__WHAT IS BEING ASKED__. Restrict the output to the lines below starting at the one that contains "rw [hb]; exact List.nil_suffix" and ending at the one that contains "refine ⟨t, hstep, hi.trans", and restate them word for word, both ends included.

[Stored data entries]
_ _ _ _ _
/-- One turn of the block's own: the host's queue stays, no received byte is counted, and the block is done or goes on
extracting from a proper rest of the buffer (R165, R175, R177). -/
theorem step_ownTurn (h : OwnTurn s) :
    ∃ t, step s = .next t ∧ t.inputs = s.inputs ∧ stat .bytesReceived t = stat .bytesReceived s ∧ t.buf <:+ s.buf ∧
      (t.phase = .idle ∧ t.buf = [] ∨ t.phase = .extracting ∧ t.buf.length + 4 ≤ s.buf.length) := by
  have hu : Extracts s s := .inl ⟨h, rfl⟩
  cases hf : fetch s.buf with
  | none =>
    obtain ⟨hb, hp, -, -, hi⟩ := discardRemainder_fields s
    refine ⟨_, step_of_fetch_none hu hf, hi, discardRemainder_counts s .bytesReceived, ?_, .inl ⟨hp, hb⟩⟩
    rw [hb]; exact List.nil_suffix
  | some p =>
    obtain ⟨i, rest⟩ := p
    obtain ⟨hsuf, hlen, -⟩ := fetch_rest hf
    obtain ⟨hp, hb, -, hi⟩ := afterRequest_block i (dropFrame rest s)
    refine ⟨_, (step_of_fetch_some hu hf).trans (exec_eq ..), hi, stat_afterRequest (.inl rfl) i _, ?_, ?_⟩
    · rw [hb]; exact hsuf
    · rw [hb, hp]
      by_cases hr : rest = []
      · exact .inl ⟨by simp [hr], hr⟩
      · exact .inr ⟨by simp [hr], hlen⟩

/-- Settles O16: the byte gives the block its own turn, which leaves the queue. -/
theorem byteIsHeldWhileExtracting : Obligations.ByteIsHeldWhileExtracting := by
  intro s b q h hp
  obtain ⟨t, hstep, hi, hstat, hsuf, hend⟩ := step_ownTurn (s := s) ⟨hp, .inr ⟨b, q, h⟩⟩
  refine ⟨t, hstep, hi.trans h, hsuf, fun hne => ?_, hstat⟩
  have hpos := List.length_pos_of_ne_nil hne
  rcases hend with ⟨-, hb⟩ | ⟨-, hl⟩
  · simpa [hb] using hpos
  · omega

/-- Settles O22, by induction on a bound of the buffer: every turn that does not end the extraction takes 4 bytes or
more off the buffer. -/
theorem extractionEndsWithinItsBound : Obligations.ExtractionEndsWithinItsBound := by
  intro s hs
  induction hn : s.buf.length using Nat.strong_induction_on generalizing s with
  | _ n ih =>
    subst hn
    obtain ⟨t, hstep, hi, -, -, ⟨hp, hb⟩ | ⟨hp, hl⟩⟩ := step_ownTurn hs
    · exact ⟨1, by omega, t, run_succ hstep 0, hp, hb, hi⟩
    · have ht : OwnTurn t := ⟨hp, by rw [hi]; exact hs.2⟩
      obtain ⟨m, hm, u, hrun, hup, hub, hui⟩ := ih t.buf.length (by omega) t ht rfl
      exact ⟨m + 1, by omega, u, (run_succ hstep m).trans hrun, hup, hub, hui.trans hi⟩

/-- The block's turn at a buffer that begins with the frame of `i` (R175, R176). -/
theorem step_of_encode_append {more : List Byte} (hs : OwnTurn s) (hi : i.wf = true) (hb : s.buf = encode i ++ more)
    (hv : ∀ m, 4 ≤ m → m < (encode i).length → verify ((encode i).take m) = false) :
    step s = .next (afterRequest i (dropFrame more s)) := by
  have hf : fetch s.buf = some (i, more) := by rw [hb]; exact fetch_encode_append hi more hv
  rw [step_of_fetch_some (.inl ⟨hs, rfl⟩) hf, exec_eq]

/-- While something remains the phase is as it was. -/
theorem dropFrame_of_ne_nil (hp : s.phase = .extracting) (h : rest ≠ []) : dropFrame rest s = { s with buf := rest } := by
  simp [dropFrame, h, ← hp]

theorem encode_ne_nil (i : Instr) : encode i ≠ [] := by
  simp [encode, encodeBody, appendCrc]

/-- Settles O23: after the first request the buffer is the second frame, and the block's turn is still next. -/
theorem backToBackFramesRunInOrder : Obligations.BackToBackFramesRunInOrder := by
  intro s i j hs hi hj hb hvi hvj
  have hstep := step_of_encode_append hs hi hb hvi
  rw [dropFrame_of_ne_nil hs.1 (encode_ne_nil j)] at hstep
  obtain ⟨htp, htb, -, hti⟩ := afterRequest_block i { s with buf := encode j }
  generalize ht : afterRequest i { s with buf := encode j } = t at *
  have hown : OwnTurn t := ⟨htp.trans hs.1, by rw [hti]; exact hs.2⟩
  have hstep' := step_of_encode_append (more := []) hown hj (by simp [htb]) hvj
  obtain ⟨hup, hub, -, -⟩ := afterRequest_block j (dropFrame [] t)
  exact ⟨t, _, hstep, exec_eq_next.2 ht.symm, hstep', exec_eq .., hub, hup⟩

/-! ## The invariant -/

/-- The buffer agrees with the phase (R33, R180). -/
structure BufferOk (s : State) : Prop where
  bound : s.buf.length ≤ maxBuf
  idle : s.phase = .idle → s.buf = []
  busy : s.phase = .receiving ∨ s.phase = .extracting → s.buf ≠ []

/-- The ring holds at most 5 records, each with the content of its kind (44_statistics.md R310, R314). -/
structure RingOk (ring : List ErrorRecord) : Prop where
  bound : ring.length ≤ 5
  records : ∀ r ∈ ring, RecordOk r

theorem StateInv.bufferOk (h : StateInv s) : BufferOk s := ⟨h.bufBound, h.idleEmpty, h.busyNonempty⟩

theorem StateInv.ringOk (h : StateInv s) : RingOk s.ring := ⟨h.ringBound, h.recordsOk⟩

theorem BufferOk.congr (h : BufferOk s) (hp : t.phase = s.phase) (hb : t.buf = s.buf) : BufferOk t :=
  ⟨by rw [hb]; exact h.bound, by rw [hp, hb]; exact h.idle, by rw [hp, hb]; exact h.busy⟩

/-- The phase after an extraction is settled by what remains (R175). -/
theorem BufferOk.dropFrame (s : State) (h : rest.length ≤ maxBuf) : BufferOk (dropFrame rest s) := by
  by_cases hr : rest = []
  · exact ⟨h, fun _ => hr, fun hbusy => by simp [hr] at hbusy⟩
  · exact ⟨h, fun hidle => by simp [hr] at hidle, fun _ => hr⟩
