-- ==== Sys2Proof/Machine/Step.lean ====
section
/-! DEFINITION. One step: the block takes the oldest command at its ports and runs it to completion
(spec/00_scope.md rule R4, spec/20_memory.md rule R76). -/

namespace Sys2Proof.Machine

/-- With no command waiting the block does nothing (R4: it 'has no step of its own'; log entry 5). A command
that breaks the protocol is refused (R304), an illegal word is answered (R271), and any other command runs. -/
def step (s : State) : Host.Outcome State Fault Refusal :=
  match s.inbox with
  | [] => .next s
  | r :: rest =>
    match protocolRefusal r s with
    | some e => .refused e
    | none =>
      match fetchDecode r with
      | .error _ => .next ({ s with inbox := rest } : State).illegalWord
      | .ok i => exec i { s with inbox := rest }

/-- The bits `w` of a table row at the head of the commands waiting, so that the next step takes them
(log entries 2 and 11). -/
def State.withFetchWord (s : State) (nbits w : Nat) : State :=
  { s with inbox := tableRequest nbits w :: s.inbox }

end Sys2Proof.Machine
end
_ _ _ _ _
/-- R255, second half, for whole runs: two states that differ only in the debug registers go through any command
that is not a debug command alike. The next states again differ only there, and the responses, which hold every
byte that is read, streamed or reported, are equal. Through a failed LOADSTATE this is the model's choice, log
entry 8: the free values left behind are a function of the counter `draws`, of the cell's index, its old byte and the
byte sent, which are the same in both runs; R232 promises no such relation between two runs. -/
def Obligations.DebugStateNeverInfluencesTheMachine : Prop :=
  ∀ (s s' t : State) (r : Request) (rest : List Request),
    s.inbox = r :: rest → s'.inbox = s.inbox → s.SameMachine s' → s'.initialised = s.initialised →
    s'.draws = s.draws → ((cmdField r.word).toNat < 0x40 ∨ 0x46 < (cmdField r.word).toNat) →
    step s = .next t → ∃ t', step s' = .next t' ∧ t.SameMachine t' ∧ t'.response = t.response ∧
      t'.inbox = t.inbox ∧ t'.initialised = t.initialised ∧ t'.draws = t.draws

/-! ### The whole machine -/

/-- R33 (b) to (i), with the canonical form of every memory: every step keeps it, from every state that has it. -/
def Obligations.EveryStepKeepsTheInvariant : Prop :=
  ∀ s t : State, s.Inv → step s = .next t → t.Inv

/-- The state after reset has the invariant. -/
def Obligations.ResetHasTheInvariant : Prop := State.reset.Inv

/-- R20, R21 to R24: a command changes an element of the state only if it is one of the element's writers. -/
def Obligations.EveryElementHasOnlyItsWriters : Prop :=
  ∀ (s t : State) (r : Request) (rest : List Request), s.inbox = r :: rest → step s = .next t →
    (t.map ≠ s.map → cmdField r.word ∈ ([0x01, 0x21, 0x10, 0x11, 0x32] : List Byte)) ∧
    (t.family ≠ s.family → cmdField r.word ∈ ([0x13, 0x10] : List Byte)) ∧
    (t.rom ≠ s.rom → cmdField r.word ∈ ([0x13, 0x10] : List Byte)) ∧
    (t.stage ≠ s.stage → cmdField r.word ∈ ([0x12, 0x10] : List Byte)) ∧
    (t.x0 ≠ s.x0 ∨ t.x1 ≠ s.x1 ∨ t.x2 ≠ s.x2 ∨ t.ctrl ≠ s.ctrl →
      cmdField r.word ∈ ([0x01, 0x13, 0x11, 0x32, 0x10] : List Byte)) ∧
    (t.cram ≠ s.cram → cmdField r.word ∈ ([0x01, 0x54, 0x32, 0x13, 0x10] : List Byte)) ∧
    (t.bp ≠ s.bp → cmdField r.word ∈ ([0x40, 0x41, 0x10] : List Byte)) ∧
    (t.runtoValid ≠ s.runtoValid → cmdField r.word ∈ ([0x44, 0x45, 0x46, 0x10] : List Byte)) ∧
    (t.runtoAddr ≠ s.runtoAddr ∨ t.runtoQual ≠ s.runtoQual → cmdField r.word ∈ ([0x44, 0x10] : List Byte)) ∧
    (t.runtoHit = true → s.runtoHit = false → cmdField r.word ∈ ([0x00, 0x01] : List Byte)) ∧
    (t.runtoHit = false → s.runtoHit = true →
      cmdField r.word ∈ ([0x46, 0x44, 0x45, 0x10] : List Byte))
_ _ _ _ _
__RESULT OF THIS EXERCISE__.
    rw [hb]; exact List.nil_suffix
  | some p =>
    obtain ⟨i, rest⟩ := p
    obtain ⟨hsuf, hlen, -⟩ := fetch_rest hf
    obtain ⟨hp, hb, -, hi⟩ := afterRequest_block i (dropFrame rest s)
    refine ⟨_, (step_of_fetch_some hu hf).trans (exec_eq ..), hi, stat_afterRequest (.inl rfl) i _, ?_, ?_⟩
    · rw [hb]; exact hsuf
    · rw [hb, hp]
      by_cases hr : rest = []
      · exact .inl ⟨by simp [hr], hr⟩
      · exact .inr ⟨by simp [hr], hlen⟩

/-- Settles O16: the byte gives the block its own turn, which leaves the queue. -/
theorem byteIsHeldWhileExtracting : Obligations.ByteIsHeldWhileExtracting := by
  intro s b q h hp
  obtain ⟨t, hstep, hi, hstat, hsuf, hend⟩ := step_ownTurn (s := s) ⟨hp, .inr ⟨b, q, h⟩⟩
  refine ⟨t, hstep, hi.trans h, hsuf, fun hne => ?_, hstat⟩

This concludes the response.